|Publication number||US4619857 A|
|Application number||US 06/602,418|
|Publication date||Oct 28, 1986|
|Filing date||Apr 20, 1984|
|Priority date||Apr 21, 1983|
|Also published as||CA1219460A, CA1219460A1, DE3467012D1, EP0126938A1, EP0126938B1|
|Publication number||06602418, 602418, US 4619857 A, US 4619857A, US-A-4619857, US4619857 A, US4619857A|
|Original Assignee||Amrotex Ag|
|Export Citation||BiBTeX, EndNote, RefMan|
|Patent Citations (8), Referenced by (4), Classifications (21), Legal Events (4)|
|External Links: USPTO, USPTO Assignment, Espacenet|
1. Field of the Invention
The present invention relates to thin walled shaped bodies made of a hydraulically set material, specifically to profiled structural elements. Hydraulically set materials are brittle and feature accordingly a high crushing strength but an extremely low tensile strength and an extremely low bending strength. For this reason thin walled structural elements such as flat and corrugated boards as well as any shaped bodies, which are produced from hydraulically setting materials, such as e.g. cement, are reinforced by an admixing of fibrous materials with the object of increasing their physical properties, specifically their flexural tensile strength.
2. Description of the Prior Art
A fibrous material which has been preferred for decades and has been of excellent service encompassed asbestos fibres. Since, however, the sources of such natural material are continually more limited and since this material gives rise to health hazards, specifically if it is improperly processed or mechanically heavily worn, abraded, efforts have been made worldwide to find or develop replacement fibres for such fibre reinforced cementitious materials, such to replace the asbestos fibres.
All suggestions which hitherto were made did however not provide satisfactory results and, specifically, it has not been possible as yet to find fibres which can properly replace asbestos fibres and indeed secure the requisite long term safety against a rupture of thin walled structural building elements being supported at points having a rather large mutual distance. All hitherto suggested replacement fibres lead to insufficient specific material properties such that it was impossible to meet the minimal safety against fracture prescribed by safety regulations. Accordingly, due to safety considerations even the most promising replacement fibres which are available up to this date can be utilized only by incurring large expenditures regarding the substructure or roofing, such as shortened mutual distances of supporting points, which solution is obviously not acceptable due to economic considerations.
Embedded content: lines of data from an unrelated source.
-- ==== Sys2Proof/Laws/KeptWaggle.lean ====
section
/-! SUPPORT. What the operations of Machine/Waggle.lean keep (Laws/Kept.lean). -/

set_option linter.unusedTactic false
set_option linter.unreachableTactic false
set_option linter.unusedVariables false

namespace Sys2Proof.Machine

theorem State.wglFault_kept {rK : Lic} {oK : State} {s : State} (hK : Kept rK oK s) {code : Nat} {site : Nat} {d0 : Nat} {d1 : Nat} :
 Kept rK oK (State.wglFault s code site d0 d1) := by
  unfold State.wglFault
  repeat' first
    | with_reducible assumption
    | with_reducible apply State.tickFault_kept

theorem State.wglOnce_kept {rK : Lic} {oK : State} {s : State} (hK : Kept rK oK s) {code : Nat} {site : Nat} {d0 : Nat} {d1 : Nat} :
 Kept rK oK (State.wglOnce s code site d0 d1) := by
  unfold State.wglOnce
  repeat' first
    | with_reducible assumption
    | split
    | with_reducible apply State.mark_kept
    | with_reducible apply State.wglFault_kept

theorem State.wglSend_kept {rK : Lic} {oK : State} {s : State} (hK : Kept rK oK s) {port : Nat} {mac : Nat} {pcp : Nat} {msg : Nat} {resp : Nat} {clamped : Nat} {seq : Nat} {dst : Nat} {pay : List Nat} :
 Kept rK oK (State.wglSend s port mac pcp msg resp clamped seq dst pay) := by
  unfold State.wglSend
  repeat' first
    | with_reducible assumption
    | split
    | with_reducible apply State.bump_kept
    | with_reducible apply State.clamped_kept
    | with_reducible apply State.emit_kept
    | decide

theorem State.wglGroup_kept {rK : Lic} {oK : State} {s : State} (hK : Kept rK oK s) {msg : Nat} {pay : List Nat} :
 Kept rK oK (State.wglGroup s msg pay) := by
  unfold State.wglGroup
  repeat' first
    | with_reducible assumption
    | with_reducible apply State.wglSend_kept
    | (with_reducible refine Kept.mk' (r := rK) (s0 := oK) ?_ rfl rfl rfl rfl rfl rfl)

theorem State.wglRx_kept {rK : Lic} {oK : State} {s : State} (hK : Kept rK oK s) {msg : Nat} {fr : WglFrame} {t : Nat} {f : State → WglHdr → State} (hF_f : ∀ (uK : State) (u1 : WglHdr), Kept rK oK uK → Kept rK oK (f uK u1)) :
 Kept rK oK (State.wglRx s msg fr t f) := by
  unfold State.wglRx
  repeat' first
    | with_reducible assumption
    | split
    | with_reducible apply State.at_kept
    | with_reducible apply State.bump_kept
    | with_reducible apply State.sticky_kept
    | with_reducible apply State.wglOnce_kept
    | with_reducible apply hF_f
    | decide
    | (with_reducible refine Kept.mk' (r := rK) (s0 := oK) ?_ rfl rfl rfl rfl rfl rfl)
    | (dsimp only; split)

theorem State.fastAnswer_kept {rK : Lic} {oK : State} {s : State} (hK : Kept rK oK s) {fr : WglFrame} {h : WglHdr} {leaves : Bool} {pay : List Nat} :
 Kept rK oK (State.fastAnswer s fr h leaves pay) := by
  unfold State.fastAnswer
  repeat' first
    | with_reducible assumption
    | split
    | with_reducible apply State.wglSend_kept

theorem State.toFirmware_kept {rK : Lic} {oK : State} {s : State} (hK : Kept rK oK s) {fr : WglFrame} {h : WglHdr} {leaves : Bool} {keys : List Nat} {r : WglReq} :
 Kept rK oK (State.toFirmware s fr h leaves keys r) := by
  unfold State.toFirmware
  repeat' first
    | with_reducible assumption
    | split
    | with_reducible apply State.fastAnswer_kept
    | (with_reducible refine Kept.mk' (r := rK) (s0 := oK) ?_ rfl rfl rfl rfl rfl rfl)

theorem State.readRequest_kept {rK : Lic} {oK : State} {s : State} (hK : Kept rK oK s) {fr : WglFrame} {leaves : Bool} {t : Nat} {h : WglHdr} :
 Kept rK oK (State.readRequest s fr leaves t h) := by
  unfold State.readRequest
  repeat' first
    | with_reducible assumption
    | with_reducible apply State.fastAnswer_kept
    | with_reducible apply State.readItems_kept
    | with_reducible apply State.toFirmware_kept
    | (dsimp only; split)

theorem execWglRead_kept {rK : Lic} {oK : State} {s : State} (hK : Kept rK oK s) {fr : WglFrame} {leaves : Bool} {t : Nat} :
 KeptR rK oK (execWglRead fr leaves t s) := by
  unfold execWglRead
  repeat' first
    | with_reducible assumption
    | intro xK
    | with_reducible apply KeptR.next
    | with_reducible apply State.readRequest_kept
    | with_reducible apply State.wglRx_kept

theorem execWglReadMulti_kept {rK : Lic} {oK : State} {s : State} (hK : Kept rK oK s) {fr : WglFrame} {leaves : Bool} {t : Nat} :
 KeptR rK oK (execWglReadMulti fr leaves t s) := by
  unfold execWglReadMulti
  repeat' first
    | with_reducible assumption
    | intro xK
    | with_reducible apply KeptR.next
    | with_reducible apply State.readRequest_kept
    | with_reducible apply State.wglRx_kept

theorem execWglHeartbeat_kept {rK : Lic} {oK : State} {s : State} (hK : Kept rK oK s) {fr : WglFrame} {leaves : Bool} {t : Nat} :
 KeptR rK oK (execWglHeartbeat fr leaves t s) := by
  unfold execWglHeartbeat
  repeat' first
    | with_reducible assumption
    | intro xK
    | with_reducible apply KeptR.next
    | with_reducible apply State.fastAnswer_kept
    | with_reducible apply State.wglRx_kept

theorem State.denied_kept {rK : Lic} {oK : State} {s : State} (hK : Kept rK oK s) {fr : WglFrame} {h : WglHdr} :
 Kept rK oK (State.denied s fr h) := by
  unfold State.denied
  repeat' first
    | with_reducible assumption
    | with_reducible apply State.bump_kept
    | with_reducible apply State.wglOnce_kept
    | decide

theorem State.keepAnswer_kept {rK : Lic} {oK : State} {s : State} (hK : Kept rK oK s) {r : WglReq} :
 Kept rK oK (State.keepAnswer s r) := by
  unfold State.keepAnswer
  repeat' first
    | with_reducible assumption
    | (with_reducible refine Kept.mk' (r := rK) (s0 := oK) ?_ rfl rfl rfl rfl rfl rfl)

theorem State.writeRequest_kept {rK : Lic} {oK : State} {s : State} (hK : Kept rK oK s) {fr : WglFrame} {leaves : Bool} {t : Nat} {h : WglHdr} :
 Kept rK oK (State.writeRequest s fr leaves t h) := by
  unfold State.writeRequest
  repeat' first
    | with_reducible assumption
    | split
    | with_reducible apply State.clamped_kept
    | with_reducible apply State.denied_kept
    | with_reducible apply State.keepAnswer_kept
    | with_reducible apply State.toFirmware_kept
    | with_reducible apply State.writeItems_kept

theorem execWglWrite_kept {rK : Lic} {oK : State} {s : State} (hK : Kept rK oK s) {fr : WglFrame} {leaves : Bool} {t : Nat} :
 KeptR rK oK (execWglWrite fr leaves t s) := by
  unfold execWglWrite
  repeat' first
    | with_reducible assumption
    | intro xK
    | with_reducible apply KeptR.next
    | with_reducible apply State.wglRx_kept
    | with_reducible apply State.writeRequest_kept

theorem State.grantRequest_kept {rK : Lic} {oK : State} {s : State} (hK : Kept rK oK s) {fr : WglFrame} {leaves : Bool} {h : WglHdr} :
 Kept rK oK (State.grantRequest s fr leaves h) := by
  unfold State.grantRequest
  repeat' first
    | with_reducible assumption
    | split
    | with_reducible apply State.bump_kept
    | with_reducible apply State.clamped_kept
    | with_reducible apply State.denied_kept
    | with_reducible apply State.fastAnswer_kept
    | with_reducible apply State.setOd_kept
    | decide
    | (with_reducible refine Kept.mk' (r := rK) (s0 := oK) ?_ rfl rfl rfl rfl rfl rfl)
    | (dsimp only; split)

theorem execWglGrant_kept {rK : Lic} {oK : State} {s : State} (hK : Kept rK oK s) {fr : WglFrame} {leaves : Bool} {t : Nat} :
 KeptR rK oK (execWglGrant fr leaves t s) := by
  unfold execWglGrant
  repeat' first
    | with_reducible assumption
    | intro xK
    | with_reducible apply KeptR.next
    | with_reducible apply State.grantRequest_kept
    | with_reducible apply State.wglRx_kept

theorem execWglAnswerLate_kept {rK : Lic} {oK : State} {s : State} (hK : Kept rK oK s) {msg : Nat} {port : Nat} {seq : Nat} {t : Nat} :
 KeptR rK oK (execWglAnswerLate msg port seq t s) := by
  unfold execWglAnswerLate
  repeat' first
    | with_reducible assumption
    | with_reducible apply KeptR.next
    | with_reducible apply State.at_kept
    | with_reducible apply State.bump_kept
    | with_reducible apply State.sticky_kept
    | decide
    | (with_reducible refine Kept.mk' (r := rK) (s0 := oK) ?_ rfl rfl rfl rfl rfl rfl)

theorem execStandardAnswer_kept {rK : Lic} {oK : State} {s : State} (hK : Kept rK oK s) {late : Bool} {t : Nat} :
 KeptR rK oK (execStandardAnswer late t s) := by
  unfold execStandardAnswer
  repeat' first
    | with_reducible assumption
    | split
    | with_reducible apply KeptR.next
    | with_reducible apply State.applyLink_kept
    | with_reducible apply State.at_kept
    | with_reducible apply State.bump_kept
    | with_reducible apply State.clamped_kept
    | with_reducible apply State.readItems_kept
    | with_reducible apply State.wglSend_kept
    | decide
    | (with_reducible refine Kept.mk' (r := rK) (s0 := oK) ?_ rfl rfl rfl rfl rfl rfl)

theorem execWglForward_kept {rK : Lic} {oK : State} {s : State} (hK : Kept rK oK s) {port : Nat} {src : Nat} {dst : Nat} {body : List (BitVec 8)} {fcsOk : Bool} {gptp : Bool} {t : Nat} :
 KeptR rK oK (execWglForward port src dst body fcsOk gptp t s) := by
  unfold execWglForward
  repeat' first
    | with_reducible assumption
    | split
    | with_reducible apply KeptR.next
    | with_reducible apply State.at_kept
    | with_reducible apply State.bump_kept
    | with_reducible apply State.emit_kept
    | with_reducible exact lt_siteReg _ _
    | with_reducible refine lt_rplReg ?_
    | with_reducible exact lt_leqReg _
    | with_reducible refine lt_add_reg ?_
    | decide
    | (with_reducible refine Kept.mk' (r := rK) (s0 := oK) ?_ rfl rfl rfl rfl rfl rfl)
    | (dsimp only; split)

theorem execHeartbeatSend_kept {rK : Lic} {oK : State} {s : State} (hK : Kept rK oK s) {t : Nat} :
 KeptR rK oK (execHeartbeatSend t s) := by
  unfold execHeartbeatSend
  repeat' first
    | with_reducible assumption
    | with_reducible apply KeptR.next
    | with_reducible apply State.at_kept
    | with_reducible apply State.mark_kept
    | with_reducible apply State.wglGroup_kept
    | (dsimp only; split)

theorem execNotifySend_kept {rK : Lic} {oK : State} {s : State} (hK : Kept rK oK s) :
 KeptR rK oK (execNotifySend s) := by
  unfold execNotifySend
  repeat' first
    | with_reducible assumption
    | split
    | with_reducible apply KeptR.next
    | with_reducible apply State.bump_kept
    | with_reducible apply State.wglGroup_kept
    | decide
    | (with_reducible refine Kept.mk' (r := rK) (s0 := oK) ?_ rfl rfl rfl rfl rfl rfl)

theorem execWglPortChange_kept {rK : Lic} {oK : State} {s : State} (hK : Kept rK oK s) {port : Nat} {st : Nat} :
 KeptR rK oK (execWglPortChange port st s) := by
  unfold execWglPortChange
  repeat' first
    | with_reducible assumption
    | split
    | with_reducible apply KeptR.next
    | with_reducible apply State.hubLost_kept
    | with_reducible apply State.setFld_kept
    | with_reducible apply State.wglFault_kept
    | decide

theorem State.gptpState_kept {rK : Lic} {oK : State} {s : State} (hK : Kept rK oK s) {b : Bool} :
 Kept rK oK (State.gptpState s b) := by
  unfold State.gptpState
  repeat' first
    | with_reducible assumption
    | with_reducible apply State.notify_kept
    | with_reducible apply State.setFld_kept
    | decide

theorem State.timeLost_kept {rK : Lic} {oK : State} {s : State} (hK : Kept rK oK s) {reason : Nat} :
 Kept rK oK (State.timeLost s reason) := by
  unfold State.timeLost
  repeat' first
    | with_reducible assumption
    | split
    | with_reducible apply State.gptpState_kept
    | with_reducible apply State.sticky_kept
    | with_reducible apply State.wglFault_kept
    | decide
    | (with_reducible refine Kept.mk' (r := rK) (s0 := oK) ?_ rfl rfl rfl rfl rfl rfl)

theorem execGptpSync_kept {rK : Lic} {oK : State} {s : State} (hK : Kept rK oK s) {ofs : Int} {capable : Bool} {t : Nat} :
 KeptR rK oK (execGptpSync ofs capable t s) := by
  unfold execGptpSync
  repeat' first
    | with_reducible assumption
    | split
    | with_reducible apply KeptR.next
    | with_reducible apply State.at_kept
    | with_reducible apply State.gptpState_kept
    | with_reducible apply State.timeLost_kept
    | (with_reducible refine Kept.mk' (r := rK) (s0 := oK) ?_ rfl rfl rfl rfl rfl rfl)
    | (dsimp only; split)

theorem execWglTimeLost_kept {rK : Lic} {oK : State} {s : State} (hK : Kept rK oK s) {reason : Nat} {t : Nat} :
 KeptR rK oK (execWglTimeLost reason t s) := by
  unfold execWglTimeLost
  repeat' first
    | with_reducible assumption
    | split
    | with_reducible apply KeptR.next
    | with_reducible apply State.at_kept
    | with_reducible apply State.timeLost_kept
    | (dsimp only; split)

theorem State.setOdBuf_kept {rK : Lic} {oK : State} {s : State} (hK : Kept rK oK s) {aR0 : Nat} {aR1 : List Nat} :
 Kept rK oK (State.setOdBuf s aR0 aR1) := by
  induction aR1 generalizing s aR0 with
  | nil =>
    unfold State.setOdBuf
    repeat' first
      | with_reducible assumption
      | with_reducible apply State.setFld_kept
      | with_reducible refine lt_add_reg ?_
      | decide
  | cons xR tR ihK =>
    unfold State.setOdBuf
    repeat' first
      | with_reducible assumption
      | with_reducible apply ihK
      | with_reducible apply State.setFld_kept
      | with_reducible refine lt_add_reg ?_
      | decide

theorem execMailboxGo_kept {rK : Lic} {oK : State} {s : State} (hK : Kept rK oK s) {w : BitVec 32} {t : Nat} :
 KeptR rK oK (execMailboxGo w t s) := by
  unfold execMailboxGo
  repeat' first
    | with_reducible assumption
    | split
    | with_reducible apply KeptR.next
    | with_reducible apply State.at_kept
    | with_reducible apply State.clamped_kept
    | with_reducible apply State.lockViol_kept
    | with_reducible apply State.sticky_kept
    | with_reducible apply State.writeItems_kept
    | decide
    | (with_reducible refine Kept.mk' (r := rK) (s0 := oK) ?_ rfl rfl rfl rfl rfl rfl)
    | (dsimp only; split)

theorem execMailboxDone_kept {rK : Lic} {oK : State} {s : State} (hK : Kept rK oK s) {t : Nat} :
 KeptR rK oK (execMailboxDone t s) := by
  unfold execMailboxDone
  repeat' first
    | with_reducible assumption
    | split
    | with_reducible apply KeptR.next
    | with_reducible apply State.applyLink_kept
    | with_reducible apply State.at_kept
    | with_reducible apply State.clamped_kept
    | with_reducible apply State.readItems_kept
    | with_reducible apply State.setFld_kept
    | with_reducible apply State.setOdBuf_kept
    | with_reducible apply State.sticky_kept
    | decide
    | (with_reducible refine Kept.mk' (r := rK) (s0 := oK) ?_ rfl rfl rfl rfl rfl rfl)

end Sys2Proof.Machine
end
Upon the first appearance of regulations limiting the use of asbestos fibres in civil engineering structures, such as e.g. put forth in Sweden, efforts were made initially to mix asbestos fibres with other natural or synthetic fibres. Mainly due to processing reasons specific mixtures were suggested, which consist of filter fibres and reinforcing fibres as well as an improvement of their bonding properties relative to the hydraulically setting materials by means of chemically pretreating such fibres. Moreover, new fibres were developed which met the demands regarding the reinforcing of cement better than the fibres which were available up to that date. Such new products are e.g. polyacryl-nitrite fibres, such as e.g. "DOLAN 10" (trademark of Hoechst AG, Federal Republic of Germany) as well as PVA-fibres "KURALON" (trademark of the Kuraray Co., Japan) etc. However, none of these fibres were able to secure the strength properties of plates and sheets made from asbestos cement. It is possible that cracks will develop in case of critical applications, e.g. increased local loads on products having large dimensions. Although the new fibres may be successively applied in shaped articles subjected to minor or limited loading forces, they have not been able to lend themselves as yet for an economic application for structural elements such as required e.g. for roof coverings of building structures having large spans, i.e. large distances between individual support areas such as in the range of >0.6 meters.
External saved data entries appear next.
theorem execPairReplayTimeout_kept {rK : Lic} {oK : State} {s : State} (hK : Kept rK oK s) {lane : Nat} {t : Nat} :
 KeptR rK oK (execPairReplayTimeout lane t s) := by
  unfold execPairReplayTimeout
  repeat' first
    | with_reducible assumption
    | split
    | with_reducible apply KeptR.next
    | with_reducible apply State.at_kept
    | with_reducible apply State.bump_kept
    | with_reducible apply State.emit_kept
    | with_reducible apply State.laneDown_kept
    | decide
    | (with_reducible refine Kept.mk' (r := rK) (s0 := oK) ?_ rfl rfl rfl rfl rfl rfl)
    | (dsimp only; split)

theorem State.sendHello_kept {rK : Lic} {oK : State} {s : State} (hK : Kept rK oK s) :
 Kept rK oK (State.sendHello s) := by
  unfold State.sendHello
  repeat' first
    | with_reducible assumption
    | with_reducible apply State.pairSend_kept

theorem State.meetHello_kept {rK : Lic} {oK : State} {s : State} (hK : Kept rK oK s) {h : PairHdr} {b : HelloArg} :
 Kept rK oK (State.meetHello s h b) := by
  unfold State.meetHello
  repeat' first
    | with_reducible assumption
    | split
    | with_reducible apply State.pairFault_kept
    | with_reducible apply State.pairSend_kept
    | with_reducible apply State.quarantine_kept
    | with_reducible apply State.recordAll_kept
    | with_reducible apply State.setFld_kept
    | with_reducible apply State.setReg_kept
    | with_reducible apply State.setRole_kept
    | with_reducible apply State.sticky_kept
    | decide
    | (with_reducible refine Kept.mk' (r := rK) (s0 := oK) ?_ rfl rfl rfl rfl rfl rfl)
    | (dsimp only; split)

theorem execPairHello_kept {rK : Lic} {oK : State} {s : State} (hK : Kept rK oK s) {h : PairHdr} {b : HelloArg} {t : Nat} :
 KeptR rK oK (execPairHello h b t s) := by
  unfold execPairHello
  repeat' first
    | with_reducible assumption
    | split
    | with_reducible apply KeptR.next
    | with_reducible apply State.meetHello_kept
    | with_reducible apply State.pairRx_kept

theorem execPairHeartbeat_kept {rK : Lic} {oK : State} {s : State} (hK : Kept rK oK s) {h : PairHdr} {role : Nat} {quads : List Nat} {skew : Int} {t : Nat} :
 KeptR rK oK (execPairHeartbeat h role quads skew t s) := by
  unfold execPairHeartbeat
  repeat' first
    | with_reducible assumption
    | split
    | with_reducible apply KeptR.next
    | with_reducible apply State.pairFault_kept
    | with_reducible apply State.pairRx_kept
    | with_reducible apply State.setReg_kept
    | decide
    | (with_reducible refine Kept.mk' (r := rK) (s0 := oK) ?_ rfl rfl rfl rfl rfl rfl)
    | (dsimp only; split)

theorem State.adoptStream_kept {rK : Lic} {oK : State} {s : State} (hK : Kept rK oK s) {n : Nat} {i : Nat} :
 Kept rK oK (State.adoptStream s n i) := by
  unfold State.adoptStream
  repeat' first
    | with_reducible assumption
    | split
    | with_reducible apply State.setStream_kept
    | with_reducible apply State.updQp_kept
    | (dsimp only; split)

theorem State.partnerDead_kept {rK : Lic} {oK : State} {s : State} (hK : Kept rK oK s) :
 Kept rK oK (State.partnerDead s) := by
  unfold State.partnerDead
  repeat' first
    | with_reducible assumption
    | (with_reducible refine Kept.foldl ?_ (fun vK eK hvK => ?_))
    | with_reducible apply State.adoptStream_kept
    | with_reducible apply State.bump_kept
    | with_reducible apply State.emitStroke_kept
    | with_reducible apply State.endResync_kept
    | with_reducible apply State.leaveStep_kept
    | with_reducible apply State.pairFault_kept
    | with_reducible apply State.setEpoch_kept
    | with_reducible apply State.setFld_kept
    | with_reducible apply State.setReg_kept
    | with_reducible apply State.setRole_kept
    | with_reducible apply State.tryFinish_kept
    | with_reducible apply State.updPart_kept
    | decide
    | (dsimp only; split)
A common advantage of above mentioned replacement fibres is that they can be processed to hydraulically set building materials in a manner similar to the processing of asbestos in sifting drum machines (e.g. Hatschek-machines), which procedure corresponds to the most widely spread industrial practice. A significant feature of mentioned procedure is an even distribution of the reinforcing fibres within the complete mass. A further feature, however, is the impossibility of arbitrarily increasing the relative amount of the fibres such that regarding the reinforcing effect upper limits prevail.
Further suggestions related to the replacing of asbestos fibres are disclosed e.g. in the European Patent Application No. 0 013 305, according to which fibrillated plastic foils are arranged in a crisscross fashion within the cement matrix. Furthermore, an application of fibrillated film net structures has been suggested (GB-PS No. 1 582 945) as well as the use of embedded steel nets or steel bars as well as any kind of fibres, all such suggestions intended to increase the strength of the building materials. Glass fibres in the form of staple fibres or fibre nets have also been proposed in connection with the suggested fibres. The glass fibres are, however, not sufficiently alkaliproof, such that due to their chemical decomposition it is not possible to secure a long term strength of such glass fibre reinforced structures.
All experiments with reinforcing elements made up to now, which reinforcing elements were not evenly distributed with the cement but rather embedded in the mass, such as nets, bars, etc., made of plastic materials or metal, etc., lead to areas of weakness, which areas favored the forming of cracks, especially supported by the notch effects, and, therefore, led to preprogrammed rupture areas. A significant feature of all hitherto suggested solutions is their low wet strength (tested in accordance with ISO R 393) in comparison with their dry strength (tested in accordance with DIN 274), which is detrimental with regard to their use.
Hence, it is a general object of the invention to provide a thin walled shaped article having improved strength properties.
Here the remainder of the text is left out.